Perhaps it would have been better to start inductively; n = 0 clearly is valid by (2), n = 1..3 by (3), then consider the addition of the first (n+1)th non-collinear point (if the points make a line then they continue to describe a complete set by (4)). The set of pairwise lines now generated still does not realize any new points, since there are no intersections (except of entire lines on the existing "line", which do not add new points); the lines formed through pn are distinct. Points collinear with the first n may be still added to the set without violating the condition for completeness.

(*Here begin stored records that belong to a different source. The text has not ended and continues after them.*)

-- ==== Sys2Proof/Laws/Traverse.lean ====
section
/-! SUPPORT. The traversals of register files: what mapEach holds at an index, and which indexes indexesWhere lists. -/

namespace Sys2Proof.Machine

theorem getElem?_mapFrom {α β : Type} (f : Nat → α → β) (i k : Nat) (xs : List α) :
    (mapFrom f i xs)[k]? = xs[k]?.map (f (i + k)) := by
  induction xs generalizing i k with
  | nil => simp [mapFrom]
  | cons x xs ih =>
    cases k with
    | zero => simp [mapFrom]
    | succ k => simp [mapFrom, ih, Nat.add_right_comm, Nat.add_assoc]

@[simp] theorem toList_mapEach {α β : Type} {n : Nat} (v : Vector α n) (f : Nat → α → β) :
    (mapEach v f).toList = mapFrom f 0 v.toList := rfl

/-- A register of a mapped file. -/
@[simp] theorem getElem_mapEach {α β : Type} {n : Nat} (v : Vector α n) (f : Nat → α → β) (i : Nat) (h : i < n) :
    (mapEach v f)[i] = f i v[i] := by
  have e : (mapEach v f).toList[i]? = some (f i v[i]) := by
    rw [toList_mapEach, getElem?_mapFrom]
    simp [h]
  rw [Vector.getElem?_toList] at e
  simpa [h] using e

theorem mem_indexesFrom {α : Type} {n : Nat} {f : Nat → α → Bool} {i : Nat} {xs : List α} {q : Fin n} :
    q ∈ indexesFrom n f i xs ↔ ∃ k x, xs[k]? = some x ∧ q.val = i + k ∧ f (i + k) x = true := by
  induction xs generalizing i with
  | nil => simp [indexesFrom]
  | cons x xs ih =>
    have key : (∃ k y, (x :: xs)[k]? = some y ∧ q.val = i + k ∧ f (i + k) y = true) ↔
        (q.val = i ∧ f i x = true) ∨ ∃ k y, xs[k]? = some y ∧ q.val = i + 1 + k ∧ f (i + 1 + k) y = true := by
      constructor
      · rintro ⟨k, y, h1, h2, h3⟩
        cases k with
        | zero => simp at h1; subst h1; exact .inl ⟨by simpa using h2, by simpa using h3⟩
        | succ k =>
          refine .inr ⟨k, y, by simpa using h1, by omega, ?_⟩
          rw [show i + 1 + k = i + (k + 1) by omega]; exact h3
      · rintro (⟨h1, h2⟩ | ⟨k, y, h1, h2, h3⟩)
        · exact ⟨0, x, rfl, by simpa using h1, by simpa using h2⟩
        · refine ⟨k + 1, y, by simpa using h1, by omega, ?_⟩
          rw [show i + (k + 1) = i + 1 + k by omega]; exact h3
    rw [key, indexesFrom]
    split
    · next hi =>
      split
      · next hf => rw [List.mem_cons, ih]; simp [hf, Fin.ext_iff]
      · next hf => rw [ih]; simp [hf]
    · next hi =>
      have := q.isLt
      constructor
      · intro h; simp at h
      · rintro (⟨h, _⟩ | ⟨k, y, _, h, _⟩) <;> omega

/-- The indexes listed are those of the registers that pass the test. -/
@[simp] theorem mem_indexesWhere {α : Type} {n : Nat} {v : Vector α n} {f : Nat → α → Bool} {q : Fin n} :
    q ∈ indexesWhere v f ↔ f q v[q] = true := by
  rw [indexesWhere, mem_indexesFrom]
  constructor
  · rintro ⟨k, x, h1, h2, h3⟩
    have e : k = q.val := by omega
    subst e
    simp at h1
    simpa [h1] using h3
  · intro h
    exact ⟨q, v[q], by simp, by simp, by simpa using h⟩

theorem le_of_mem_indexesFrom {α : Type} {n : Nat} {f : Nat → α → Bool} {i : Nat} {xs : List α} {q : Fin n}
    (h : q ∈ indexesFrom n f i xs) : i ≤ q.val := by
  obtain ⟨k, _, _, h, _⟩ := mem_indexesFrom.mp h
  omega

theorem sorted_indexesFrom {α : Type} (n : Nat) (f : Nat → α → Bool) (i : Nat) (xs : List α) :
    (indexesFrom n f i xs).Pairwise (· < ·) := by
  induction xs generalizing i with
  | nil => exact List.Pairwise.nil
  | cons x xs ih =>
    rw [indexesFrom]
    split
    · split
      · refine List.pairwise_cons.mpr ⟨fun q hq => ?_, ih _⟩
        have := le_of_mem_indexesFrom hq
        exact Fin.lt_def.mpr (by simp; omega)
      · exact ih _
    · exact List.Pairwise.nil

/-- The indexes listed ascend. -/
theorem sorted_indexesWhere {α : Type} {n : Nat} (v : Vector α n) (f : Nat → α → Bool) :
    (indexesWhere v f).Pairwise (· < ·) := sorted_indexesFrom n f 0 v.toList

/-- No index is listed twice. -/
theorem nodup_indexesWhere {α : Type} {n : Nat} (v : Vector α n) (f : Nat → α → Bool) : (indexesWhere v f).Nodup :=
  (sorted_indexesWhere v f).imp fun h => ne_of_lt h

/-- A number below n, as an index. -/
@[simp] theorem below_val {n : Nat} (x : Fin n) : below n x.val = some x := by simp [below]

theorem below_eq_some {n x : Nat} {i : Fin n} : below n x = some i ↔ x = i.val := by
  unfold below
  split
  · next h => simp [Fin.ext_iff]
  · next h => simp; have := i.isLt; omega

theorem below_eq_none {n x : Nat} : below n x = none ↔ n ≤ x := by
  unfold below
  split <;> simp <;> omega

end Sys2Proof.Machine
end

The difficulty is with adding a second point not collinear with the first n. If this is done either the set becomes incomplete or case (6) is introduced (and no more points may be added, as shown above). For case (6) we require that both (a) n = 4 and (b) that there already exist a point in the first n collinear with the two points added (if not, one can be generated and the set is not complete).

It remains to show that if either (a) or (b) are not satisfied then the addition of the second non-collinear point affords an incomplete set (or an infinite complete set, I suppose). Construct a line l0 containing point pn and a point on the "line" such that l0 does not contain pn+1 (such a point exists trivially, because the "line" must have at least 2 points). Construct l1 between pn+1 and a point on the "line" such that l1 does not contain pn and is not parallel to l0 (possible because n is at least 3 and the case where there are 3 points on the line that do not allow the construction has been eliminated - the parallelogram). The intersection of l0 and l1 will describe a new point, thus the set is no longer complete, QED.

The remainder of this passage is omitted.